**Task instructions**
Within the material that follows, how many lines include the string "ofNat"? Answer with the number and nothing more.

**Material for this task**
|---|

-- ==== Sys2Proof/Machine/HostPort.lean ====
section
/-! DEFINITION. The host port: the address map, register and buffer accesses, host duties and bus errors (20_memory.md R60
to R69, 10_state.md R27 to R32, 60_exceptions.md R373, 70_reset_and_hazards.md R412), and the pseudo-instructions
(30_encoding.md R97). -/

namespace Sys2Proof.Machine

/-- What a block offset names (20_memory.md R61). -/
inductive Place where
  /-- The register window, 0x00000 to 0x0001F. -/
  | reg (offset : Nat)
  /-- A populated byte of NEW, OVR or PREV. -/
  | newByte (index : Nat)
  | ovrByte (index : Nat)
  | prevByte (index : Nat)
  /-- Unpopulated, or outside the map. -/
  | nowhere
  deriving DecidableEq, Repr

/-- The address map, by block offset (R61). -/
def placeAt (offset : Nat) : Place :=
  if offset < 0x20 then .reg offset
  else if newBase ≤ offset ∧ offset < newBase + maxFrameBytes then .newByte (offset - newBase)
  else if ovrBase ≤ offset ∧ offset < ovrBase + maxFrameBytes then .ovrByte (offset - ovrBase)
  else if prevBase ≤ offset ∧ offset < prevBase + maxFrameBytes then .prevByte (offset - prevBase)
  else .nowhere

/-- The place of a platform address: its offset from `BlockBase` (R61). -/
def placeOf (p : Params) (address : Nat) : Place :=
  if p.blockBase ≤ address then placeAt (address - p.blockBase) else .nowhere

/-- Byte offset of CMD (10_state.md R27). -/
def regCmd : Nat := 0x00
/-- Byte offset of ARG (R27). -/
def regArg : Nat := 0x04
/-- Byte offset of CFG0 (R27). -/
def regCfg0 : Nat := 0x08
/-- Byte offset of CFG1 (R27). -/
def regCfg1 : Nat := 0x0C
/-- Byte offset of STATUS (R27). -/
def regStatus : Nat := 0x10
/-- Byte offset of TIMING (R27). -/
def regTiming : Nat := 0x14

/-- The value a register offset reads as: CMD and the reserved registers read 0 (R27 to R32). -/
def State.readReg (s : State) (offset : Nat) : Word32 :=
  if offset = regArg then s.staging.arg
  else if offset = regCfg0 then s.staging.cfg0
  else if offset = regCfg1 then s.staging.cfg1
  else if offset = regStatus then s.status
  else if offset = regTiming then s.timing
  else 0

/-- The running command is an update, which reads NEW and OVR (70_reset_and_hazards.md R412). -/
def State.updateRunning (s : State) : Bool :=
  s.busy &&
    match decodeWord s.command with
    | .ok i => i.isUpdate
    | .error _ => false

/-- A write to CMD: it issues a command unless one runs; a breach of a host duty is recorded (R330, R412; log entry
17). -/
def State.writeCmd (s : State) (agent : Agent) (w : Word32) : State :=
  let t :=
    match agent with
    | .first => if s.busy then { s with hostFault := some .cmdWhileBusy } else s
    | .second => { s with hostFault := some .secondAgent }
  if s.busy then t else t.issue w

/-- An aligned write to a register offset: CMD starts a command, ARG, CFG0 and CFG1 store (CFG1 keeps bits 17:0), all
others ignore the write (20_memory.md R68, 10_state.md R27 to R30). -/
def State.writeReg (s : State) (agent : Agent) (offset : Nat) (v : Word32) : State :=
  if offset = regCmd then s.writeCmd agent v
  else if offset = regArg then { s with staging := { s.staging with arg := v } }
  else if offset = regCfg0 then { s with staging := { s.staging with cfg0 := v } }
  else if offset = regCfg1 then { s with staging := { s.staging with cfg1 := v &&& 0x0003FFFF } }
  else s

/-- The host's write of a byte of NEW or OVR at a block offset; during an update it is stored and breaks a host duty
(20_memory.md R75, 70_reset_and_hazards.md R412). DESIGN CHOICE (unsafe): R412 names only the host, and of a second agent
only its commands; a second agent's byte write during an update is recorded as the host's is (log entry 17). -/
def State.writeBuffer (s : State) (a : Nat) (v : Byte) : State :=
  { s with
    mem := s.mem.write a v
    hostFault := if s.updateRunning then some .bufferWriteDuringUpdate else s.hostFault }

/-- The host's read of a buffer byte at a block offset; a byte nothing wrote since reset is a recorded fault
(93_implementation_defined.md Part 1 row 1). -/
def State.readBuffer (s : State) (a : Nat) : State :=
  match s.mem.read a with
  | some b => s.respond (.byte b)
  | none => { s with readFault := some (.hostRead a) }.respond (.byte (s.bufferByte a))

/-- The host's read of PREV: a recorded fault while PREV_VALID = 0 (93 Part 1 row 2). -/
def State.readPrev (s : State) (a : Nat) : State :=
  if s.prevValid then s.readBuffer a
  else { s with readFault := some (.emptyPrev a) }.respond (.byte (s.bufferByte a))

/-- One access to the host port (20_memory.md R65 to R68); a refused one changes no state of the block (R67,
60_exceptions.md R373). -/
def hostAccess (agent : Agent) (x : Access) (s : State) : State :=
  match x with
  | .read32 a =>
    match placeOf s.params a with
    | .reg o => if o % 4 = 0 then s.respond (.word (s.readReg o)) else s.respond .busError
    | .newByte _ | .ovrByte _ | .prevByte _ | .nowhere => s.respond .busError
  | .write32 a v =>
    match placeOf s.params a with
    | .reg o => if o % 4 = 0 then (s.writeReg agent o v).respond .accepted else s.respond .busError
    | .newByte _ | .ovrByte _ | .prevByte _ | .nowhere => s.respond .busError
  | .read8 a =>
    match placeOf s.params a with
    | .newByte i => s.readBuffer (newBase + i)
    | .ovrByte i => s.readBuffer (ovrBase + i)
    | .prevByte i => s.readPrev (prevBase + i)
    | .reg _ | .nowhere => s.respond .busError
  | .write8 a v =>
    match placeOf s.params a with
    | .newByte i => (s.writeBuffer (newBase + i) v).respond .accepted
    | .ovrByte i => (s.writeBuffer (ovrBase + i) v).respond .accepted
    | .reg _ | .prevByte _ | .nowhere => s.respond .busError

/-- One turn of `wait`, the loop `do rd 0x10 while STATUS.BUSY = 1`: the host reads STATUS, and while it reads BUSY = 1 it
lets the block take a step and reads again (30_encoding.md R96; log entry 9). `rest` follows the loop. -/
def waitTurn (rest : List HostAction) (s : State) : State :=
  let again := if s.busy then .yield :: .wait :: rest else rest
  hostAccess .first (.read32 (s.params.blockBase + regStatus)) { s with host := again }

/-! ### Reset -/

/-- The state when reset is asserted `calls` transport calls into the frame being sent, if one is: the transport may be
left inside a chip-select frame (70_reset_and_hazards.md R400). -/
def State.cutFrame (s : State) (calls : Nat) : State :=
  match s.busy && !s.pending, s.todo, s.cfg with
  | true, .send i :: _, some c => s.frameRun c.cs ((frameCalls (frameBytes s.params.headers i)).take calls)
  | _, _, _ => s

/-- Reset: every field as after power-on, the running command abandoned with no power-off; the log ends where it
stopped, the pins keep their levels, and what lies outside the block goes on (R400, 93 Part 1 row 5; log entry 10). -/
def State.takeReset (s : State) (calls : Nat) : State :=
  let t := s.cutFrame calls
  { State.reset with
    params := s.params
    pins := t.pins
    logRev := t.logRev
    peer := t.peer
    host := t.host
    responsesRev := t.responsesRev
    epoch := s.epoch + 1
    freeSweeps := s.freeSweeps }

/-! ### Host programs -/

/-- `wr <off>, <value32>` (30_encoding.md R96). -/
def wr (p : Params) (offset : Nat) (v : Word32) : HostAction := .access .first (.write32 (p.blockBase + offset) v)

/-- `rd <off>` (R96). -/
def rd (p : Params) (offset : Nat) : HostAction := .access .first (.read32 (p.blockBase + offset))

/-- `wrb <space>, <off>, <byte>`, the space by its block offset (R96). -/
def wrb (p : Params) (space offset : Nat) (v : Byte) : HostAction :=
  .access .first (.write8 (p.blockBase + space + offset) v)

/-- `rdb <space>, <off>` (R96). -/
def rdb (p : Params) (space offset : Nat) : HostAction := .access .first (.read8 (p.blockBase + space + offset))

/-- Issue the command of an instruction and wait for its end (R97). -/
def issueAndWait (p : Params) (i : Instr) : List HostAction :=
  match encode p.headers i with
  | .word w => [wr p regCmd w, .wait]
  | .frame _ => []

/-- `configure size=…, cs=…, …`; the border field is 0xFF when absent (R97). -/
def configureProgram (p : Params) (c : DriverConfig) : List HostAction :=
  [ wr p regCfg0
      (BitVec.ofNat 8 c.panelOn ++ BitVec.ofNat 8 c.busy ++ BitVec.ofNat 8 c.reset ++ BitVec.ofNat 8 c.cs),
    wr p regCfg1
      ((0 : BitVec 14) ++ c.size.code ++ BitVec.ofNat 8 (c.border.getD 0xFF) ++ BitVec.ofNat 8 c.discharge) ]
  ++ issueAndWait p .configure

/-- `timing.fixed n` (R97). -/
def timingFixedProgram (p : Params) (n : Word32) : List HostAction := wr p regArg n :: issueAndWait p .setTimingFixed

/-- `timing.budget ms` (R97). -/
def timingBudgetProgram (p : Params) (ms : Word32) : List HostAction :=
  wr p regArg ms :: issueAndWait p .setTimingBudget

/-- `timing.temp c` (R97). -/
def timingTempProgram (p : Params) (c : Int) : List HostAction :=
  wr p regArg (BitVec.ofInt 32 c) :: issueAndWait p .setTimingTemp

/-- `update.full` and `update.full ovr` (R97). -/
def updateFullProgram (p : Params) (ovr : Bool) : List HostAction := issueAndWait p (.fullUpdate ovr)

/-- `update.partial` and `update.partial ovr` (R97). -/
def updatePartialProgram (p : Params) (ovr : Bool) : List HostAction := issueAndWait p (.partialUpdate ovr)

/-- `fill <space>, <byte>` (R97). -/
def fillProgram (p : Params) (space : Nat) (v : Byte) : List HostAction :=
  (List.range maxFrameBytes).map (fun i => wrb p space i v)

/-- `result`: a read of STATUS (R97); `State.resultTaken` takes bits 15:12 of its answer. -/
def resultProgram (p : Params) : List HostAction := [rd p regStatus]

/-- Bits 15:12 of an answer that is a word (R97). -/
def Response.resultBits : Response → Option (BitVec 4)
  | .word v => some (v.extractLsb' 12 4)
  | .byte _ | .accepted | .busError => none

/-- What `result` takes: bits 15:12 of the last answer (R97). -/
def State.resultTaken (s : State) : Option (BitVec 4) := s.responsesRev.head?.bind Response.resultBits

end Sys2Proof.Machine
end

|---|

**The completed task**
2